INSTRUCTIONS TO FOLLOW -
Here is the task for the records below: repeat exactly the lines from the one with "let du := s1.deltaUs f i" to the one with "then (0, true)", both included, and nothing else.

GIVEN DATA -
══════════════════════════════

/-- Types 14 to 26 (Table 6.10). -/
def State.evalArith (s : State) (f : RunFrame) (i ty : Nat) : State :=
  let real := s.imm i / 2 ^ 15 % 2 == 1
  let wt := numTo real
  match ty with
  | 14 =>
    let o := s.opd i 0
    let r := cleanNum (directNum o.dt (s.opPattern f o))
    s.outRes f i r
  | 15 | 17 | 22 | 23 =>
    let r := s.inNums f i (s.connected i)
    let vs := r.2.map wt
    let q := match ty with
      | 15 => foldNum (wt (.int 0)) (numOp real (fun a b => (a + b, false)) FVal.add) vs
      | 17 => foldNum (wt (.int 1)) (numOp real (fun a b => (a * b, false)) FVal.mul) vs
      | 22 => foldNum (wt (.int 0)) (fun a b => (if numLt real b a then b else a, false)) vs
      | _ => foldNum (wt (.int 0)) (fun a b => (if numLt real a b then b else a, false)) vs
    r.1.outRes f i q
  | 20 | 21 =>
    let a := s.inNum f i 0
    let q := match wt a.2 with
      | .int x => (Num.int (sat32 (if ty = 20 then x.natAbs else -x)), false)
      | .real w => let r := cookReal (if ty = 20 then (f32val w).abs else (f32val w).negate); (Num.real r.1, r.2)
    a.1.outRes f i q
  | 24 =>
    let a := s.inNum f i 0
    let mn := a.1.inNum f i 1
    let mx := mn.1.inNum f i 2
    let x := wt a.2
    let lo := wt mn.2
    let hi := wt mx.2
    mx.1.outNum f i (if numLt real hi lo then lo else
      let y := if numLt real x lo then lo else x
      if numLt real hi y then hi else y)
  | 25 =>
    let g := s.inBool f i 0
    let a := g.1.inNum f i 1
    let b := a.1.inNum f i 2
    b.1.outNum f i (wt (if g.2 then b.2 else a.2))
  | 26 =>
    let k := s.inNum f i 0
    let a := k.1.inNums f i [1, 2, 3]
    a.1.outNum f i (wt ((a.2[(clampI 0 2 k.2.toInt).toNat]?).getD (.int 0)))
  | _ =>
    let a := s.inNum f i 0
    let b := a.1.inNum f i 1
    let x := wt a.2
    let y := wt b.2
    b.1.outRes f i (match ty with
      | 16 => numOp real (fun a b => (a - b, false)) FVal.sub x y
      | 18 => numOp real divInt divReal x y
      | _ => numOp false modInt FVal.sub x y)

/-- Types 27 to 31 (Table 6.11). -/
def State.evalBits (s : State) (f : RunFrame) (i ty : Nat) : State :=
  let real := s.imm i / 2 ^ 15 % 2 == 1
  match ty with
  | 27 =>
    let a := s.inNum f i 0
    let b := a.1.inNum f i 1
    let lt := numLt real a.2 b.2
    let gt := numLt real b.2 a.2
    let eq := numEq real a.2 b.2
    b.1.outBool f i (match s.imm i % 8 with
      | 0 => eq
      | 1 => !eq
      | 2 => lt
      | 3 => !gt
      | 4 => gt
      | _ => !lt)
  | 28 =>
    let x := s.inNum f i 0
    let on := x.1.inNum f i 1
    let off := on.1.inNum f i 2
    let lt := numLt real
    let q := off.1.sw i 0 == 1
    let q1 :=
      if lt off.2 on.2 then (if !lt x.2 on.2 then true else if !lt off.2 x.2 then false else q)
      else if lt on.2 off.2 then (if !lt on.2 x.2 then true else if !lt x.2 off.2 then false else q)
      else (if lt on.2 x.2 then true else if lt x.2 on.2 then false else q)
    (off.1.setSw i 0 q1.toNat).outBool f i q1
  | 29 =>
    let o := s.opd i 0
    let r := cleanNum (directNum o.dt (s.opPattern f o))
    let s1 := if r.2 then s.arith else s
    s1.outBool f i (asUint o.dt (s.opPattern f o) / 2 ^ (s.imm i % 32) % 2 == 1)
  | 30 =>
    let o := s.opd i 0
    let r := cleanNum (directNum o.dt (s.opPattern f o))
    let b := (if r.2 then s.arith else s).inBool f i 1
    let v := asUint o.dt (s.opPattern f o)
    let m := 2 ^ (s.imm i % 32)
    let v1 := v - v / m % 2 * m + b.2.toNat * m
    b.1.outNum f i (.int v1)
  | _ =>
    let n := s.imm i % 512
    s.setOpBytes (s.opd i 4) (s.opBytes (s.opd i 0) n)

/-- The largest k below n with x[k] ≤ v. -/
def lutIndex (xs : List Word) (v : FVal) : Nat :=
  ((List.range xs.length).filter (fun k => ((f32val (xs[k]?.getD 0)).le v))).foldl max 0

/-- Δt of an evaluation in µs of uptime (R154); 0 at the first. -/
def State.deltaUs (s : State) (f : RunFrame) (i : Nat) : Nat :=
  if s.sw64 i = 0 then 0 else f.since / 250 - s.sw64 i

/-- REAL arithmetic with R142's replacements on a pair (value, replaced so far). -/
def rAdd (a b : Word × Bool) : Word × Bool := let r := cookReal ((f32val a.1).add (f32val b.1)); (r.1, a.2 || b.2 || r.2)
def rSub (a b : Word × Bool) : Word × Bool := let r := cookReal ((f32val a.1).sub (f32val b.1)); (r.1, a.2 || b.2 || r.2)
def rMul (a b : Word × Bool) : Word × Bool := let r := cookReal ((f32val a.1).mul (f32val b.1)); (r.1, a.2 || b.2 || r.2)
def rDiv (a b : Word × Bool) : Word × Bool := let r := cookReal (divReal (f32val a.1) (f32val b.1)); (r.1, a.2 || b.2 || r.2)
/-- A REAL with nothing replaced. -/
def r0 (w : Word) : Word × Bool := (w, false)

/-- Finish a REAL block: record a replacement, write Q. -/
def State.outReal (s : State) (f : RunFrame) (i : Nat) (q : Word × Bool) : State := s.outRes f i (.real q.1, q.2)

/-- The table look-up of Table 6.12. -/
def State.lut (s : State) (i : Nat) (x : Word) : Word × Bool :=
  let n := (s.par i 0).toNat
  let px := fun k => s.par i (1 + 2 * k)
  let py := fun k => s.par i (2 + 2 * k)
  let v := f32val x
  if v.le (f32val (px 0)) then r0 (py 0)
  else if (f32val (px (n - 1))).le v then r0 (py (n - 1))
  else
    let k := lutIndex ((List.range n).map px) v
    rAdd (r0 (py k)) (rDiv (rMul (rSub (r0 x) (r0 (px k))) (rSub (r0 (py (k + 1))) (r0 (py k)))) (rSub (r0 (px (k + 1))) (r0 (px k))))

/-- Δt as REAL seconds. -/
def dtReal (us : Nat) : Word := f32bits (.ofFrac false us 1000000)

/-- Types 32 to 42 (Table 6.12). -/
def State.evalSignal (s : State) (f : RunFrame) (i ty : Nat) : State :=
  let a := s.inNum f i 0
  let s1 := a.1
  let x := a.2.toReal
  let now := f.since / 250
  let du := s1.deltaUs f i
  let first := s1.sw64 i == 0
  let y := BitVec.ofNat 32 (s1.sw i 0)
  match ty with
  | 32 => s1.outReal f i (rAdd (rMul (r0 (s1.par i 0)) (r0 x)) (r0 (s1.par i 1)))
  | 33 => s1.outReal f i (s1.lut i x)
  | 34 =>
    let c := fun k => r0 (s1.par i k)
    s1.outReal f i (rAdd (c 0) (rMul (r0 x) (rAdd (c 1) (rMul (r0 x) (rAdd (c 2) (rMul (r0 x) (c 3)))))))
  | 35 => s1.outReal f i (if (f32val x).neg && !(f32val x).isZero then (0, true)
      else let r := cookReal (f32val (f32sqrt x)); (r.1, r.2))
  | 36 =>
    let trk := s1.inBool f i 1
    let t := f32val (s1.par i 0)
    let q :=
      if trk.2 || first || !(FVal.ofInt 0).lt t then r0 x
      else
        let e := match t with
          | .fin _ p d => f32bits (.fin false (expNeg (du * d) (1000000 * p)) (2 ^ 300))
          | _ => 0x3F800000#32
        rAdd (r0 y) (rMul (rSub (r0 0x3F800000#32) (r0 e)) (rSub (r0 x) (r0 y)))
    ((trk.1.setSw i 0 q.1.toNat).setSw64 i now).outReal f i q
  | 37 =>
    let trk := s1.inBool f i 1
    let up := rAdd (r0 y) (rMul (r0 (s1.par i 0)) (r0 (dtReal du)))
    let dn := rSub (r0 y) (rMul (r0 (s1.par i 1)) (r0 (dtReal du)))
    let q :=
      if trk.2 || first then r0 x
      else if (f32val y).lt (f32val x) then (if (f32val up.1).lt (f32val x) then up else (x, up.2))
      else if (f32val x).lt (f32val y) then (if (f32val x).lt (f32val dn.1) then dn else (x, dn.2))
      else r0 y
    ((trk.1.setSw i 0 q.1.toNat).setSw64 i now).outReal f i q
  | 38 =>
    let r := s1.inBool f i 1
    let init := r.1.inNum f i 2
    let s2 := init.1
    let q :=
      if r.2 || first then r0 init.2.toReal
      else
        let v := rAdd (r0 y) (rMul (rMul (r0 (s2.par i 0)) (r0 x)) (r0 (dtReal du)))
        let lo := s2.par i 1
        let hi := s2.par i 2
        if (f32val v.1).lt (f32val lo) then (lo, v.2) else if (f32val hi).lt (f32val v.1) then (hi, v.2) else v
    ((s2.setSw i 0 q.1.toNat).setSw64 i now).outReal f i q
  | 39 =>
    let wd := s1.par i 0
    s1.outReal f i (if (f32val x).abs.le (f32val wd) then r0 0
      else if (f32val x).neg then rAdd (r0 x) (r0 wd) else rSub (r0 x) (r0 wd))
  | 40 =>
    let r := s1.inBool f i 1
    let s2 := r.1
    let acc := BitVec.ofNat 64 (s2.sw i 0 + 2 ^ 32 * s2.sw i 1)
    let kx := f64mul (f64bits (f32val (s2.par i 0))) (f64bits (f32val x))
    let nxt := f64add acc (f64mul kx (f64bits (.ofFrac false du 1000000)))
    let sum := if r.2 then 0 else nxt
    let q := cookReal (f64val sum)
    (((s2.setSw i 0 (sum.toNat % 2 ^ 32)).setSw i 1 (sum.toNat / 2 ^ 32)).setSw64 i now).outReal f i q
  | 41 =>
    let st := s1.inBool f i 1
    let real := s1.imm i / 2 ^ 15 % 2 == 1
    let v := numTo real a.2
    let pat := match v with
      | .int k => toBits 32 k
      | .real w => w.toNat
    let s2 := if st.2 then st.1.setSw i 0 pat else st.1
    let w := s2.sw i 0
    s2.outNum f i (if real then .real (BitVec.ofNat 32 w) else .int (ofBits 32 w))
  | _ =>
    let p := s1.inNum f i 1
    let s2 := p.1
    let us := now - s2.sw64 i
    let per := f32val (BitVec.ofNat 32 (s2.sw i 1))
    let begins := first || per.le (.ofFrac false us 1000)
    let duty := if (f32val x).lt (.ofInt 0) then (0 : Word) else if (FVal.ofInt 1).lt (f32val x) then 0x3F800000#32 else x
    let on := rMul (r0 duty) (r0 p.2.toReal)
    let s3 := if begins then
        (((if on.2 then s2.arith else s2).setSw i 0 on.1.toNat).setSw i 1 p.2.toReal.toNat).setSw64 i now
      else s2
    let us3 := now - s3.sw64 i
    let per3 := f32val (BitVec.ofNat 32 (s3.sw i 1))
    s3.outBool f i ((FVal.ofInt 0).lt per3 && (FVal.ofFrac false us3 1000).lt (f32val (BitVec.ofNat 32 (s3.sw i 0))))

/-- The status word of STNST (Table 6.13). -/
def State.stnStatus (s : State) (n : Nat) : Nat :=
  let flags := (s.pageByte n 0x578).toNat
  let buf := (s.pageByte n 0x579).toNat
  s.get (F.SW_STAT.STATE n) % 4 + 4 * (buf / 2 % 2) + 8 * (buf / 4 % 2) + 16 * (flags % 2) + 32 * (flags / 4 % 2)

/-- Age in µs of a buffer, from its receive time-stamp (R25). -/
def State.bufAge (s : State) (stn b : Nat) : Nat :=
  let at_ := s.pageNat stn (inBuf b) 4 * 10 ^ 9 + s.pageNat stn (inBuf b + 4) 4
  let now := s.sec32 * 10 ^ 9 + s.nsNow
  min ((now - at_) / 1000) (2 ^ 32 - 1)

/-- Types 43 to 47 (Table 6.13). -/
def State.evalSystem (s : State) (f : RunFrame) (i ty : Nat) : State :=
  match ty with
  | 43 =>
    let o := s.opd i 0
    let b := s.newest o.stn
    let r := cleanNum (s.inField o.stn o.ofs o.dt)
    let s1 := if r.2 then s.arith else s
    ((s1.setSw i 0 (s1.pageNat o.stn (inBuf b + 12) 4)).setSw i 1 (s1.bufAge o.stn b)).outNum f i r.1
  | 44 =>
    let a := s.inNum f i 0
    let j := a.2.toInt
    if a.1.cyc.usable && 0 ≤ j && j ≤ 16383 then
      let r := cleanNum (.real (a.1.cycPred j.toNat))
      ((if r.2 then a.1.arith else a.1).setSw i 0 1).outNum f i r.1
    else a.1.setSw i 0 0
  | 45 =>
    let a := s.inNum f i 0
    let n := a.2.toInt
    if 0 ≤ n && n ≤ 4095 && a.1.stnPresent n.toNat then
      let s1 := a.1.cycVisit ⟨5, 6, 4096 * n.toNat + 0x100⟩
      s1.outNum f i (.int (s1.stnStatus n.toNat))
    else a.1.outNum f i (.int 0)
  | 46 =>
    let a := s.inNum f i 0
    let k := a.2.toInt
    a.1.outNum f i (if 0 ≤ k then (match f.errs[k.toNat]? with | some x => .int x | none => .int (-1)) else .int (-1))
  | _ =>
    let a := s.inBool f i 0
    let prev := if a.1.isFresh i then a.2 else a.1.sw i 0 == 1
    let s1 := a.1.setSw i 0 a.2.toNat
    let s2 := if a.2 && !prev then s1.trigTask (s1.imm i % 64) else s1
    s2.outBool f i (a.2 && !prev)

/-- The page operands of an instance in the order IN0 to IN3, OUT: one visit each. -/
def State.pageOpds (s : State) (i : Nat) : List Opd := ((List.range 5).map (s.opd i)).filter Opd.page

/-- Evaluate instance i for a run (R144): a disabled one is skipped. -/
def State.evalBlock (s : State) (f : RunFrame) (i : Nat) : State :=
  if !s.bit (T.CYC_BLK.EN i) then s
  else
    let s1 := (s.pageOpds i).foldl State.cycVisit s
    let ty := s1.get (T.CYC_BLK.TYPE i)
    let s2 :=
      if ty ≤ 7 then s1.evalLogic f i ty
      else if ty ≤ 10 then s1.evalTimer f i ty
      else if ty ≤ 13 then s1.evalCounter f i ty
      else if ty ≤ 26 then s1.evalArith f i ty
      else if ty ≤ 31 then s1.evalBits f i ty
      else if ty ≤ 42 then s1.evalSignal f i ty
      else s1.evalSystem f i ty
    if s2.isFresh i then { s2 with cyc := { s2.cyc with fresh := s2.cyc.fresh.filter (· != i) } } else s2

end Sys2Proof.Machine
end

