-- ==== Sys2Proof/Machine/Nand.lean ====
section
/-! DEFINITION. What UPD keeps in NAND and shows of it (R465 to R471), and the selection record in FRAM (R400), which several units write. -/
namespace Sys2Proof.Machine

/-! ### The selection record -/

/-- The record is to be written (R400). -/
def State.selTouch (s : State) : State := { s with cfg := { s.cfg with dirty := true } }
/-- A slot's REJ mark. -/
def rejFld (slot : Nat) : Fld := if slot = 0 then F.CFG_SEL.REJ0 else F.CFG_SEL.REJ1
/-- A slot is marked rejected (R404, R407). -/
def State.rejectSlot (s : State) (slot : Nat) : State := (s.set (rejFld slot) 1).selTouch

/-! ### A package's header and tree (Table 19.1, R469) -/

/-- A number in a byte string. -/
def natAt (l : List Byte) (o n : Nat) : Nat := leNat ((l.drop o).take n)
def pkgType (h : List Byte) : Nat := natAt h 4 2 / 256
def pkgId (h : List Byte) : Nat := natAt h 8 4
def pkgGen (h : List Byte) : Nat := natAt h 12 4
def pkgFloor (h : List Byte) : Nat := natAt h 16 4
def pkgLen (h : List Byte) : Nat := natAt h 28 4
def pkgData (h : List Byte) : Nat := natAt h 32 4
def pkgTree (h : List Byte) : Nat := natAt h 36 4
def pkgLevels (h : List Byte) : Nat := natAt h 40 1
def pkgRoot (h : List Byte) : List Byte := (h.drop 44).take 48
/-- T. -/
def pkgTotal (h : List Byte) : Nat := pkgTree h + pkgData h

/-- Chunks of level k for d data chunks. -/
def treeN (d k : Nat) : Nat := (d + 16 ^ k - 1) / 16 ^ k
/-- Levels. -/
def treeL (d : Nat) : Nat := if d ≤ 16 then 1 else if d ≤ 256 then 2 else if d ≤ 4096 then 3 else if d ≤ 65536 then 4 else 5
/-- The first index of level k. -/
def treeBase (d l k : Nat) : Nat := ((List.range l).map (fun j => if k ≤ j then treeN d (j + 1) else 0)).sum
/-- Level and position of an index. -/
def treeAt (d l i : Nat) : Nat × Nat :=
  match (List.range (l + 1)).find? (fun k => treeBase d l k ≤ i && i < treeBase d l k + treeN d k) with
  | some k => (k, i - treeBase d l k)
  | none => (0, i)

/-! ### Registers that show the package -/

/-- PSTATE, in the register and in NAND. -/
def State.setPst (s : State) (v : Nat) : State := { (s.set F.UPD_STAT.PSTATE v) with upd := { s.upd with pst := v } }

/-- A chunk is held. -/
def State.chunk? (s : State) (i : Nat) : Option (List Byte) := s.upd.chunks.lookup i

/-- RECVD and NEED follow the chunks held. -/
def State.showRecvd (s : State) (t : Nat) : State :=
  let n := ((List.range t).find? (fun i => (s.chunk? i).isNone)).getD t
  (s.set F.UPD_RECVD.COUNT s.upd.chunks.length).set F.UPD_NEED.COUNT n

/-- A bit of the bitmap. -/
def State.showChunk (s : State) (i : Nat) : State := s.set ⟨tabKey 18 (4 * (i / 32)), i % 32, 1⟩ 1

/-- The package's registers, bitmap and header words. -/
def State.showPkg (s : State) : State :=
  let s0 := (s.clearWords (fun k => tabKey 18 0 ≤ k && k < tabKey 18 0x4400)).set F.UPD_STAT.PSTATE s.upd.pst
  match s.upd.pkg with
  | none => ((((s0.set F.UPD_PKG_ID.VALUE 0).set F.UPD_PKG_GEN.VALUE 0).set F.UPD_CHUNKS.COUNT 0).set F.UPD_RECVD.COUNT 0).set F.UPD_NEED.COUNT 0
  | some h =>
    let s1 := ((s0.set F.UPD_PKG_ID.VALUE (pkgId h)).set F.UPD_PKG_GEN.VALUE (pkgGen h)).set F.UPD_CHUNKS.COUNT (pkgTotal h)
    let s2 := (s1.setBit F.UPD_STAT.TYPE (pkgType h == 2)).showRecvd (pkgTotal h)
    let s3 := s.upd.chunks.foldl (fun s e => s.showChunk e.1) s2
    (List.range 256).foldl (fun s k => s.setWord (tabKey 18 (0x4000 + 4 * k)) (BitVec.ofNat 32 (natAt h (4 * k) 4))) s3

/-- UPD starts (R471, R485): the package continues in the state it had. -/
def State.updStart (s : State) : State :=
  let s1 := s.showPkg
  if s1.upd.probReset then ({ s1 with upd := { s1.upd with probReset := false } }).flag F.UPD_ERR.PROB_RESET else s1

/-- What of UPD survives a full reset (R471, R485). -/
def State.updKept (s : State) : UpdSt :=
  let h := s.get F.UPD_STAT.HSTATE
  let phase := h == 1 || h == 2 || h == 3 || h == 4 || h == 6
  { upd0 with pkg := s.upd.pkg, pst := if phase then 2 else s.upd.pst, chunks := s.upd.chunks, overwrite := s.upd.overwrite,
              slot := s.upd.slot, probReset := phase || s.upd.probReset }

/-- A firmware package ends as REJECTED (R479, R482). -/
def State.updReject (s : State) : State :=
  let s1 := { s with upd := { s.upd with hoReq := false, sealing := none, probEnd := none } }
  ((s1.set F.UPD_STAT.HSTATE 0).setPst 5).flag F.UPD_ERR.PROB_FAIL

/-- A main-task boundary passed in SHADOW (R479). -/
def State.shadowBoundary (s : State) : State := if s.get F.UPD_STAT.HSTATE = 2 then s.inc F.UPD_SHD_CNT.COUNT else s

end Sys2Proof.Machine
end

══════════════════════════════

EXERCISE OUTPUT -
  let du := s1.deltaUs f i
  let first := s1.sw64 i == 0
  let y := BitVec.ofNat 32 (s1.sw i 0)
  match ty with
  | 32 => s1.outReal f i (rAdd (rMul (r0 (s1.par i 0)) (r0 x)) (r0 (s1.par i 1)))
  | 33 => s1.outReal f i (s1.lut i x)
  | 34 =>
    let c := fun k => r0 (s1.par i k)
    s1.outReal f i (rAdd (c 0) (rMul (r0 x) (rAdd (c 1) (rMul (r0 x) (rAdd (c 2) (rMul (r0 x) (c 3)))))))
  | 35 => s1.outReal f i (if (f32val x).neg && !(f32val x).isZero then (0, true)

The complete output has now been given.